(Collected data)

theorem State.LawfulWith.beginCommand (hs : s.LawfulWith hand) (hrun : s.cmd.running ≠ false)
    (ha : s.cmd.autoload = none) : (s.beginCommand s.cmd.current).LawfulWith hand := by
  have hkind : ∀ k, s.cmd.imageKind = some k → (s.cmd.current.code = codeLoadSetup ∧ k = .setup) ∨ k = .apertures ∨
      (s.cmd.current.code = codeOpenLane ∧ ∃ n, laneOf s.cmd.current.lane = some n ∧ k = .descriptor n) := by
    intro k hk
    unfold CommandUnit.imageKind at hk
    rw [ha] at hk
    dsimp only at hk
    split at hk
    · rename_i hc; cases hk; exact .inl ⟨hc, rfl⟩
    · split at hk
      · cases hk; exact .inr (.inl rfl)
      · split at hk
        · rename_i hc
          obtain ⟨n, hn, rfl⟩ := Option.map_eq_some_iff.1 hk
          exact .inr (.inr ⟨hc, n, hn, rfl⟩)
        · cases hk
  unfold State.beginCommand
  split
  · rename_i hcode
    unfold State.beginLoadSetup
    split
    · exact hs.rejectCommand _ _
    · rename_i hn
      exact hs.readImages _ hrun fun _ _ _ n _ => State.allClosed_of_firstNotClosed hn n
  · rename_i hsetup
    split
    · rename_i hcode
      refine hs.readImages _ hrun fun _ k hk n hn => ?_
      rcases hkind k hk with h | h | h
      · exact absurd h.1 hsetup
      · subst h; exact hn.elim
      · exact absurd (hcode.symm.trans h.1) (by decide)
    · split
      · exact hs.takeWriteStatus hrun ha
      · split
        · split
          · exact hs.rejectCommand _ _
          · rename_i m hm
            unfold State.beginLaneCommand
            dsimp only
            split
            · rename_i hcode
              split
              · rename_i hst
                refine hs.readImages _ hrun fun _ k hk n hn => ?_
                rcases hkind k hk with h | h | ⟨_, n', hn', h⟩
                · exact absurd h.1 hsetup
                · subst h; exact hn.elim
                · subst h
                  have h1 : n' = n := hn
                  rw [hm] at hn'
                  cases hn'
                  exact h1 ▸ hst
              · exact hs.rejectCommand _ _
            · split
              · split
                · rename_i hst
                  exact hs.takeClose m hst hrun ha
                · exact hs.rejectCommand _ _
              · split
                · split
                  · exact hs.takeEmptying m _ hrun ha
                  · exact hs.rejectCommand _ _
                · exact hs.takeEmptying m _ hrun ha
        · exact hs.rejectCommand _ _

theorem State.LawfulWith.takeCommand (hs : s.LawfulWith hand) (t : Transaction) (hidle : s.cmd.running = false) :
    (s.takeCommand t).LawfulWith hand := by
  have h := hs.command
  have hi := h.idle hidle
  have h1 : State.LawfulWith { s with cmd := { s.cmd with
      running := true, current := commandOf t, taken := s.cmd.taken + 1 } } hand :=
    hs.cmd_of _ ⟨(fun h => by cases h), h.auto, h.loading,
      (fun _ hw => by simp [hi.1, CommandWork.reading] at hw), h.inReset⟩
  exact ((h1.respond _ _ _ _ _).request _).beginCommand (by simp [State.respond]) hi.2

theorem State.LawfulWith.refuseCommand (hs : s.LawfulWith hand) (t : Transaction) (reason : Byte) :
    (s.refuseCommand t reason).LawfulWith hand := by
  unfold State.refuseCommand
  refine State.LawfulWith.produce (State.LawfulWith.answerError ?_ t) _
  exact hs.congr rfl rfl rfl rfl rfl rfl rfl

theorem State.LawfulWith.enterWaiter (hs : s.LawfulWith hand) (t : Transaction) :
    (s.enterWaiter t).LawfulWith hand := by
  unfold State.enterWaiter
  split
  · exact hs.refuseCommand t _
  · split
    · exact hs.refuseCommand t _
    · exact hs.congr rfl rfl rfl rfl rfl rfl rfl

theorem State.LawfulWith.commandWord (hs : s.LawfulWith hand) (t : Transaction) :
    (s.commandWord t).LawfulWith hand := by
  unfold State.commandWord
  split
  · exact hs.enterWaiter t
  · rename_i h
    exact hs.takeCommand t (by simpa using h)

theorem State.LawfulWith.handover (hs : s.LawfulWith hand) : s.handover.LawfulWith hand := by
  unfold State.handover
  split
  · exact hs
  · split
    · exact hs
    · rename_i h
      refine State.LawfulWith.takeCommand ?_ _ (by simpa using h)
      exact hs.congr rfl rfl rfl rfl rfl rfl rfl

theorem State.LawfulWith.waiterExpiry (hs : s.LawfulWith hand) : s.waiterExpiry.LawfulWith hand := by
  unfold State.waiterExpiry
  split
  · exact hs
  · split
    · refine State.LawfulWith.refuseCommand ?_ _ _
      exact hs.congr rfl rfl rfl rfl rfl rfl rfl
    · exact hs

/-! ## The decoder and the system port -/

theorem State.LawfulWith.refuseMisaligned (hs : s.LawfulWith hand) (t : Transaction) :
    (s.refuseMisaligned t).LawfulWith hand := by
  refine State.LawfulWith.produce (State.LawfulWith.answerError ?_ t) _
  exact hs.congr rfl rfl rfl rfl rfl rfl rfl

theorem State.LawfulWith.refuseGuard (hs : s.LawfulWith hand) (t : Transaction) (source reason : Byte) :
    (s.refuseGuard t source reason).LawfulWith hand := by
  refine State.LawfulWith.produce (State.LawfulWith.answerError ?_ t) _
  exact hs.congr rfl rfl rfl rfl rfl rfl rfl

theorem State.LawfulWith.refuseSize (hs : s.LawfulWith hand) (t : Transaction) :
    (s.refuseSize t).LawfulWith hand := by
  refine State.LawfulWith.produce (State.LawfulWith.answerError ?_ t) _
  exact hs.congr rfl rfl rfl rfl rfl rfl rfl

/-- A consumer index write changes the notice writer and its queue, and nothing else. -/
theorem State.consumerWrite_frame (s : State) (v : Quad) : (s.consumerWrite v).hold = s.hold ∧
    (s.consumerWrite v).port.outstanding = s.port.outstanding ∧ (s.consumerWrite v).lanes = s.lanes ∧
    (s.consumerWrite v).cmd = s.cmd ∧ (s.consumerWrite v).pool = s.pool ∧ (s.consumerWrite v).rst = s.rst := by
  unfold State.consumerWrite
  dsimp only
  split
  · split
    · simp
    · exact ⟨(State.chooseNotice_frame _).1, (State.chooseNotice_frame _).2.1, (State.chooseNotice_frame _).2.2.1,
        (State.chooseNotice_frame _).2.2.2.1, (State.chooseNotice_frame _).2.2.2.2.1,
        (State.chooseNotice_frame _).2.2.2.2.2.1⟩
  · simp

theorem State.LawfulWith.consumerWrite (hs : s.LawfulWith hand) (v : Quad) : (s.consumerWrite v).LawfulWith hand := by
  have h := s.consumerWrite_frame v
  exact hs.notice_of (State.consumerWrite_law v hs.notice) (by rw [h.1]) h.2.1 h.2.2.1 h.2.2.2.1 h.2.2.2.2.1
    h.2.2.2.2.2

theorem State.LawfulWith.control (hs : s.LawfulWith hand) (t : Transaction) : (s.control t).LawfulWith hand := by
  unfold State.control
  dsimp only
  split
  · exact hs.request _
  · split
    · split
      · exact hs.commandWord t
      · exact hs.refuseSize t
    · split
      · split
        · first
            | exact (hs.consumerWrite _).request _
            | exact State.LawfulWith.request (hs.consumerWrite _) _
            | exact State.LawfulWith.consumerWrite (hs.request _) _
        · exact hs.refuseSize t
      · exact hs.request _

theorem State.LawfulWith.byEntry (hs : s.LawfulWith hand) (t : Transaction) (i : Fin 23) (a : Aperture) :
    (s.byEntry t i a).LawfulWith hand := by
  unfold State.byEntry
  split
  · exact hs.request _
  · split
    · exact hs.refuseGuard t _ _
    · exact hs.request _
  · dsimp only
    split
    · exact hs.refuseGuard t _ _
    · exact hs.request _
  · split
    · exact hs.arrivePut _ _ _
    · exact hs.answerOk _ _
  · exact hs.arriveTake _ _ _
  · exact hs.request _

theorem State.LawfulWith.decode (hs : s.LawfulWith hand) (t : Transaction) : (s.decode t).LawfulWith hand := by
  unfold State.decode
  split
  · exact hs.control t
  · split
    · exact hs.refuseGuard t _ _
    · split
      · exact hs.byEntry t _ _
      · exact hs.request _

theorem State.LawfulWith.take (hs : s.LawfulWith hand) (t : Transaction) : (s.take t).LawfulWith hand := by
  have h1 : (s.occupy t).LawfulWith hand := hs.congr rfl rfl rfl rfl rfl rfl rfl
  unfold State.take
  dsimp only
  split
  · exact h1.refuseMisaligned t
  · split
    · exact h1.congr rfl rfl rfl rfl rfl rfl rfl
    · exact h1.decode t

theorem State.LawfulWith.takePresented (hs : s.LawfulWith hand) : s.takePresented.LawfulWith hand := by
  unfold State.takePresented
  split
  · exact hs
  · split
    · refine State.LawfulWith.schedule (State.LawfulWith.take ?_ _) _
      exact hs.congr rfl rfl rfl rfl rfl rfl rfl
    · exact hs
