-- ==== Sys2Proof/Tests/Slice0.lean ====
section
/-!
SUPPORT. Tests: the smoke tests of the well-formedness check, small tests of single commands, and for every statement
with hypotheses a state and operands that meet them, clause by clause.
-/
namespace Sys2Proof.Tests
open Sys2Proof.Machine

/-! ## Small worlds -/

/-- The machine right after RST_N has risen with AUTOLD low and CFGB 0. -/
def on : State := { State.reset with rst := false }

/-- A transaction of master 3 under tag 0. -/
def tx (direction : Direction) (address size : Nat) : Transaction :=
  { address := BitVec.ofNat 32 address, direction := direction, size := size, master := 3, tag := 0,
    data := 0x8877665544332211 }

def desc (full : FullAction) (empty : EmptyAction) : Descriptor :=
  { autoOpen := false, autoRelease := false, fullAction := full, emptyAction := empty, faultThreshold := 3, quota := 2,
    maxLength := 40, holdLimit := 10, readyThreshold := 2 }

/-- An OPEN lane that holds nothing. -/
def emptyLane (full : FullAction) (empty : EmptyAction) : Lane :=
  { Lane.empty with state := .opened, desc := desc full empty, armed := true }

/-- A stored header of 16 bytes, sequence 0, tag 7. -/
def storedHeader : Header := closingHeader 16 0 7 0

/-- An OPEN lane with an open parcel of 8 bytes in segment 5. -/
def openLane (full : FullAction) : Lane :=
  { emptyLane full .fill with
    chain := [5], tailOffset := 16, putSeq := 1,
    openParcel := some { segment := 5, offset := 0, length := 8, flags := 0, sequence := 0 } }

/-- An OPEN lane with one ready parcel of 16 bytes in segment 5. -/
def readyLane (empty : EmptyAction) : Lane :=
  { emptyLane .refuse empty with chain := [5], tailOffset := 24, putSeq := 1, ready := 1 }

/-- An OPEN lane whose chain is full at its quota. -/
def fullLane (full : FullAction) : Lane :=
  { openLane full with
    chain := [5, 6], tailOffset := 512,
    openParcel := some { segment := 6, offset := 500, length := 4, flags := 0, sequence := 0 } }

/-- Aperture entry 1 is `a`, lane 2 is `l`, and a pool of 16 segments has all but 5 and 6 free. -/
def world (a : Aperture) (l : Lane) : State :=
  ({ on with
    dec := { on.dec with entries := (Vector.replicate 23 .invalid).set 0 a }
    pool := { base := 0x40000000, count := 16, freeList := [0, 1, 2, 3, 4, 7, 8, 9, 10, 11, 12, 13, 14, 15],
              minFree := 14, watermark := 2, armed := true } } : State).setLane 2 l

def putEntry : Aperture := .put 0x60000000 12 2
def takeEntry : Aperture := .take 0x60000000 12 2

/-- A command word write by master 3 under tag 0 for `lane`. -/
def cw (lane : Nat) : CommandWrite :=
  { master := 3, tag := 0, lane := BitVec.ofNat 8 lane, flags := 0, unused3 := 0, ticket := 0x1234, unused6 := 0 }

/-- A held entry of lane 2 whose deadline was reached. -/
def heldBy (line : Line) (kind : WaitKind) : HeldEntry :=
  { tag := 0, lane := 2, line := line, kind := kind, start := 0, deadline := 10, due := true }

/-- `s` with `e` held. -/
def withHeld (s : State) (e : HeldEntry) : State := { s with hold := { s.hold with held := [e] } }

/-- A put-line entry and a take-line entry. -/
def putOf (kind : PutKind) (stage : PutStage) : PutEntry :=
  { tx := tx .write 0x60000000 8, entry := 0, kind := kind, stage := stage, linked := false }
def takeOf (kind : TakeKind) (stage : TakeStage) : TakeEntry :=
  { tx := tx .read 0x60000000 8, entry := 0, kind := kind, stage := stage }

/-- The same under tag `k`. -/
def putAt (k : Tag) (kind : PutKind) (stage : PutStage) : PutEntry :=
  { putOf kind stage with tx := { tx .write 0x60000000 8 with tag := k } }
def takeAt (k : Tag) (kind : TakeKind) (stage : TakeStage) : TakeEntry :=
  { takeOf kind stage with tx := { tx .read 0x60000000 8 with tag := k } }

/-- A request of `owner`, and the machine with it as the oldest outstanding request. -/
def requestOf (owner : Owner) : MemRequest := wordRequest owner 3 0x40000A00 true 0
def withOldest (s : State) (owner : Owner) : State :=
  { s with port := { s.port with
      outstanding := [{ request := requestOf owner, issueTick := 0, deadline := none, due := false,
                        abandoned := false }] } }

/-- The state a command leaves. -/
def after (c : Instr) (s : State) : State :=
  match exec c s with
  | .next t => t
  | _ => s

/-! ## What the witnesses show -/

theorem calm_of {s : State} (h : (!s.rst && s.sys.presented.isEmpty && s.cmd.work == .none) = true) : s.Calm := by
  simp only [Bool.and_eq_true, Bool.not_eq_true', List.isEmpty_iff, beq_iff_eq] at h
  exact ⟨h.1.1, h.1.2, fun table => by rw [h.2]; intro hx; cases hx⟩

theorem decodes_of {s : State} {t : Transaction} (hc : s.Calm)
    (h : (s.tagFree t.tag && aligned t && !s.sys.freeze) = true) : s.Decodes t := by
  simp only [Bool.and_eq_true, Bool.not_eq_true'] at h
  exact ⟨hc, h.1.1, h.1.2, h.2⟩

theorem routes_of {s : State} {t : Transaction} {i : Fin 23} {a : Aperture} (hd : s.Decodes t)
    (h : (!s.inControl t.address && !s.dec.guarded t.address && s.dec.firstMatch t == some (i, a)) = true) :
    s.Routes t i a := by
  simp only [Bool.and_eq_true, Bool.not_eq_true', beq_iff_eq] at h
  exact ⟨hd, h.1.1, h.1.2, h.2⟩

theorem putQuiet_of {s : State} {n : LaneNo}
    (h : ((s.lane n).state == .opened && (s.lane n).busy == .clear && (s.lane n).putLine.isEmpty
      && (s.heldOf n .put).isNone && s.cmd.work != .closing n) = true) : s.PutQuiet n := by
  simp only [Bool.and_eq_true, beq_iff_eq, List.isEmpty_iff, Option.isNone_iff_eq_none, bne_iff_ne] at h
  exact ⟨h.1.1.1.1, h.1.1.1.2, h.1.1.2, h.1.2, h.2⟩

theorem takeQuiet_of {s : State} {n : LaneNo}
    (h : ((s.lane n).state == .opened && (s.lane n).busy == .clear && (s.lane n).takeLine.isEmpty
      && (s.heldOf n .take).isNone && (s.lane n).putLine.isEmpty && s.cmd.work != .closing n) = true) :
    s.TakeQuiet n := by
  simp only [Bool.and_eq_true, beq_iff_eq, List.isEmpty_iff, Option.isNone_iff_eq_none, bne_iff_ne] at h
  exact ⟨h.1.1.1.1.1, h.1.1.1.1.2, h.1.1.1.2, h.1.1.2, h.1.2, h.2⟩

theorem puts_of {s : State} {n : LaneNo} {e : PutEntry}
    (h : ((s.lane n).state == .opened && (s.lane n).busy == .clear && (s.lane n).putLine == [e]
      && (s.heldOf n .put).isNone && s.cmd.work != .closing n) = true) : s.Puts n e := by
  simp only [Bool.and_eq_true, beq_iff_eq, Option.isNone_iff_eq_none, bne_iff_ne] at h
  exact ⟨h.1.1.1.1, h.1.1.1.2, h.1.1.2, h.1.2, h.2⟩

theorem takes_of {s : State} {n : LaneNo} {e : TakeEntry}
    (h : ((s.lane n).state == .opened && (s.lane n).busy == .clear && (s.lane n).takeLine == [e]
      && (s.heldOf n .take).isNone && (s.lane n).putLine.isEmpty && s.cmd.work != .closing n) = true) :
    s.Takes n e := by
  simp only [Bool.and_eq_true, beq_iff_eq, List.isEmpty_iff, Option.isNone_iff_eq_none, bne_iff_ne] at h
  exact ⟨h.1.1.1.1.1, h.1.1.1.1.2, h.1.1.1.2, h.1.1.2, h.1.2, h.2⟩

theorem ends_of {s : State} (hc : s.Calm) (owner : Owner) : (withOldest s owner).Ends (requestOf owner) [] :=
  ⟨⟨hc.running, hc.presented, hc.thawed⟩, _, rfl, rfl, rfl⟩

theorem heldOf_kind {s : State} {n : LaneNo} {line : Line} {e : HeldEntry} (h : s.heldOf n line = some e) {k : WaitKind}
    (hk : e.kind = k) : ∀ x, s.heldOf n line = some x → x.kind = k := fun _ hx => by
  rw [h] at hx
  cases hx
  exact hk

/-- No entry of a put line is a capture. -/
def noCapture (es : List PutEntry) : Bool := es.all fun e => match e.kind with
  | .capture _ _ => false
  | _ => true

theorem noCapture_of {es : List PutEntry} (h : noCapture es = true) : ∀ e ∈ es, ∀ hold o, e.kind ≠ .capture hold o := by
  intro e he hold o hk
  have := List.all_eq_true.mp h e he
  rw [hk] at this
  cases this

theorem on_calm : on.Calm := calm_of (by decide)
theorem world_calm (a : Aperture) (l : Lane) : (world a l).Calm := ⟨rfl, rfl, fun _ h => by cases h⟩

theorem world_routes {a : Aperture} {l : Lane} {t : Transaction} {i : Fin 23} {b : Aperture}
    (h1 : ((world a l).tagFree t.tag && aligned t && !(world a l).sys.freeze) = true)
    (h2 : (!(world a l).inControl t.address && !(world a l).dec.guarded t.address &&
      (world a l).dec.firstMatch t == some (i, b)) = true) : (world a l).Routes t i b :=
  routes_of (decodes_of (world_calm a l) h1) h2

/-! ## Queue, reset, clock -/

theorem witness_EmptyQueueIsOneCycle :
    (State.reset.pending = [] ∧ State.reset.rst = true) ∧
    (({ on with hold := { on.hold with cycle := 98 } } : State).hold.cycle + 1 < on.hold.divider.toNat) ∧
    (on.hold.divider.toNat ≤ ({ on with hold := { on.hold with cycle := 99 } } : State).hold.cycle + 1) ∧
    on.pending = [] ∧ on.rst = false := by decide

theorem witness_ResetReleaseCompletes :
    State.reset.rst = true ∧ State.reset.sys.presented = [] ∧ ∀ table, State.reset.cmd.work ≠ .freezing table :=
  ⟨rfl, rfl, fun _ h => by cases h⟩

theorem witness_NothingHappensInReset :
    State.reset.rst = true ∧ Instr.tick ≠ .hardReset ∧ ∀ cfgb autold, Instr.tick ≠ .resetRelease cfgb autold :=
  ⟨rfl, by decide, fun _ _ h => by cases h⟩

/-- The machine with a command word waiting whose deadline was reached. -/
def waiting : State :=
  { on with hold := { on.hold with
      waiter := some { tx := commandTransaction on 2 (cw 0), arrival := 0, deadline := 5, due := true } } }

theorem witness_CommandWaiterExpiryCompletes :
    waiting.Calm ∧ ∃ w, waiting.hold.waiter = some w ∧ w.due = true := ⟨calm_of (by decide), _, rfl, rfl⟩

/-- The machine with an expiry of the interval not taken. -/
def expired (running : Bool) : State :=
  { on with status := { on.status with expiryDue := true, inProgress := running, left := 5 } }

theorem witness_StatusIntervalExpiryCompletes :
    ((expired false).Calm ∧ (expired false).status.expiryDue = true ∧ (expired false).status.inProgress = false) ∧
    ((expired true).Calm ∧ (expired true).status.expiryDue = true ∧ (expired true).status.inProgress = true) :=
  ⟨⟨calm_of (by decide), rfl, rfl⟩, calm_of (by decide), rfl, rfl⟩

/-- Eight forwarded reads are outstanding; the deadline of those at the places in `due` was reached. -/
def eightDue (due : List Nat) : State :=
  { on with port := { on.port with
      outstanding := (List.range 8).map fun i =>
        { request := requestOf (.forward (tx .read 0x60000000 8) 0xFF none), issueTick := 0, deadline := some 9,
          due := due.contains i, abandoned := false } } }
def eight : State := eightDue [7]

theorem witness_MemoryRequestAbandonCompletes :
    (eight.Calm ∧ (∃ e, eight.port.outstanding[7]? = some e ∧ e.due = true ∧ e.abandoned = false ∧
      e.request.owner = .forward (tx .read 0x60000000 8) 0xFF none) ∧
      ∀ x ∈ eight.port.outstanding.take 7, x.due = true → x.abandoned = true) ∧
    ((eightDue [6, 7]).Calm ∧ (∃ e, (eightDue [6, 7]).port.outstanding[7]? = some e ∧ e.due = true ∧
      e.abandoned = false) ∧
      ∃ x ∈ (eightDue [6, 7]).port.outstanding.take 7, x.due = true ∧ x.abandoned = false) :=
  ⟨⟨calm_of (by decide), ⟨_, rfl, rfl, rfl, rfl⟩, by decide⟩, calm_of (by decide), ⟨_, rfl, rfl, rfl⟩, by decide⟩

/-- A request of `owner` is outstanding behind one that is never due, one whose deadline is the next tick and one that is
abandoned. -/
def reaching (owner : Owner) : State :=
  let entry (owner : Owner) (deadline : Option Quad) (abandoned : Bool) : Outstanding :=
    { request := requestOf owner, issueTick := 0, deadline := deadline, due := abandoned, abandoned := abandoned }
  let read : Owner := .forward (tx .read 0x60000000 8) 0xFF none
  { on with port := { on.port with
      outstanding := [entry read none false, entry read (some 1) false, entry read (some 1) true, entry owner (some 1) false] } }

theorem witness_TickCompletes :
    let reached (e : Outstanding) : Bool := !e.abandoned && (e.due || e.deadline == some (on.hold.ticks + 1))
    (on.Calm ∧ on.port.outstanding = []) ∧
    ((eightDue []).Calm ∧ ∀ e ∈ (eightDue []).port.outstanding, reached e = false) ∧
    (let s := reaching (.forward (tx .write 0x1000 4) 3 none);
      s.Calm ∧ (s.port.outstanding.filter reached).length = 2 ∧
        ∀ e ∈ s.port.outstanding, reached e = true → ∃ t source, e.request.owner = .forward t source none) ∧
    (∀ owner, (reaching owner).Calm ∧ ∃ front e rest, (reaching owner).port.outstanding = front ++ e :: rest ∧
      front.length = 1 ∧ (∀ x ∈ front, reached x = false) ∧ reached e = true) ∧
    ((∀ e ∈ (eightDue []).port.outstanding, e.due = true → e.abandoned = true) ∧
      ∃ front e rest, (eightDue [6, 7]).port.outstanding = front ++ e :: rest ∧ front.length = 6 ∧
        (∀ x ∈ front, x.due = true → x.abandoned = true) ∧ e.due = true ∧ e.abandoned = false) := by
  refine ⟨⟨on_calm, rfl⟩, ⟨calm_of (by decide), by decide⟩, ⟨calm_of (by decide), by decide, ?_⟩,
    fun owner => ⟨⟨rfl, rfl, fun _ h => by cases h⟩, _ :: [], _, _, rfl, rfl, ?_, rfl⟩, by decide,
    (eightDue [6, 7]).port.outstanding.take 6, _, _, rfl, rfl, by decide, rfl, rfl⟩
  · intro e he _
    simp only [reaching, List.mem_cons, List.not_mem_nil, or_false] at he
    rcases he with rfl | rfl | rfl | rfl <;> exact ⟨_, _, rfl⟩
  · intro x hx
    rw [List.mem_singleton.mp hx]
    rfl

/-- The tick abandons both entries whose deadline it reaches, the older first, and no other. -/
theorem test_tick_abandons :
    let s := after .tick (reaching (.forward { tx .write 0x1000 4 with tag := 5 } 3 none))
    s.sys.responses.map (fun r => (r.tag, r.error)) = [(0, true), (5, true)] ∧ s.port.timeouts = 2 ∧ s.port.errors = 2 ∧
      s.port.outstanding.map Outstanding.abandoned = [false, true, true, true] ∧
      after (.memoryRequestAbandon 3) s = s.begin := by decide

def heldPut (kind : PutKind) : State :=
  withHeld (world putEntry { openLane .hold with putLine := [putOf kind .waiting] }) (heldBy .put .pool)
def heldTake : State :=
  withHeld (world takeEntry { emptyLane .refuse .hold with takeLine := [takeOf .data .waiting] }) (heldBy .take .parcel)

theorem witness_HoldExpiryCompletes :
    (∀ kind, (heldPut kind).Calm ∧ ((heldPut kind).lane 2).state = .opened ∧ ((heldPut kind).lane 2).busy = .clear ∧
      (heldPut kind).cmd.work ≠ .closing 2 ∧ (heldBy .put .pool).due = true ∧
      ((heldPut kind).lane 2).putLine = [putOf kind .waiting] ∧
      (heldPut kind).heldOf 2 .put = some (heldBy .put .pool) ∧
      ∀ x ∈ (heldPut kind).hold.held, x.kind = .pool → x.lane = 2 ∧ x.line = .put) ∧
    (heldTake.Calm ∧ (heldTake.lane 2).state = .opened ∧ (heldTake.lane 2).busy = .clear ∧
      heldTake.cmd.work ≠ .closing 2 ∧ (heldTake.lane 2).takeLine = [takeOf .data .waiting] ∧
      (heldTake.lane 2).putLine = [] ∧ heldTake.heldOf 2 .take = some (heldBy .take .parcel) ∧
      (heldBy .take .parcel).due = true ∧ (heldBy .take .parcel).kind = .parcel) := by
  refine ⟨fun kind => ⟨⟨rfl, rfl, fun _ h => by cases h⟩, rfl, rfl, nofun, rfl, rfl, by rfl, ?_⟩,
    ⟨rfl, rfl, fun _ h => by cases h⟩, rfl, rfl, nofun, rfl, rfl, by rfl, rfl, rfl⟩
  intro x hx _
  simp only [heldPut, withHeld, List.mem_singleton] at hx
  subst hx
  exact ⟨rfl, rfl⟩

▸ **WORK INSTRUCTION**
From the records above, retype only the lines starting at the line that contains "s.sys.responses.map (fun r" and ending at the line that contains "def heldTake : State", both included.

▸ **WRITTEN RESPONSE**
    s.sys.responses.map (fun r => (r.tag, r.error)) = [(0, true), (5, true)] ∧ s.port.timeouts = 2 ∧ s.port.errors = 2 ∧
      s.port.outstanding.map Outstanding.abandoned = [false, true, true, true] ∧
      after (.memoryRequestAbandon 3) s = s.begin := by decide

def heldPut (kind : PutKind) : State :=
  withHeld (world putEntry { openLane .hold with putLine := [putOf kind .waiting] }) (heldBy .put .pool)
def heldTake : State :=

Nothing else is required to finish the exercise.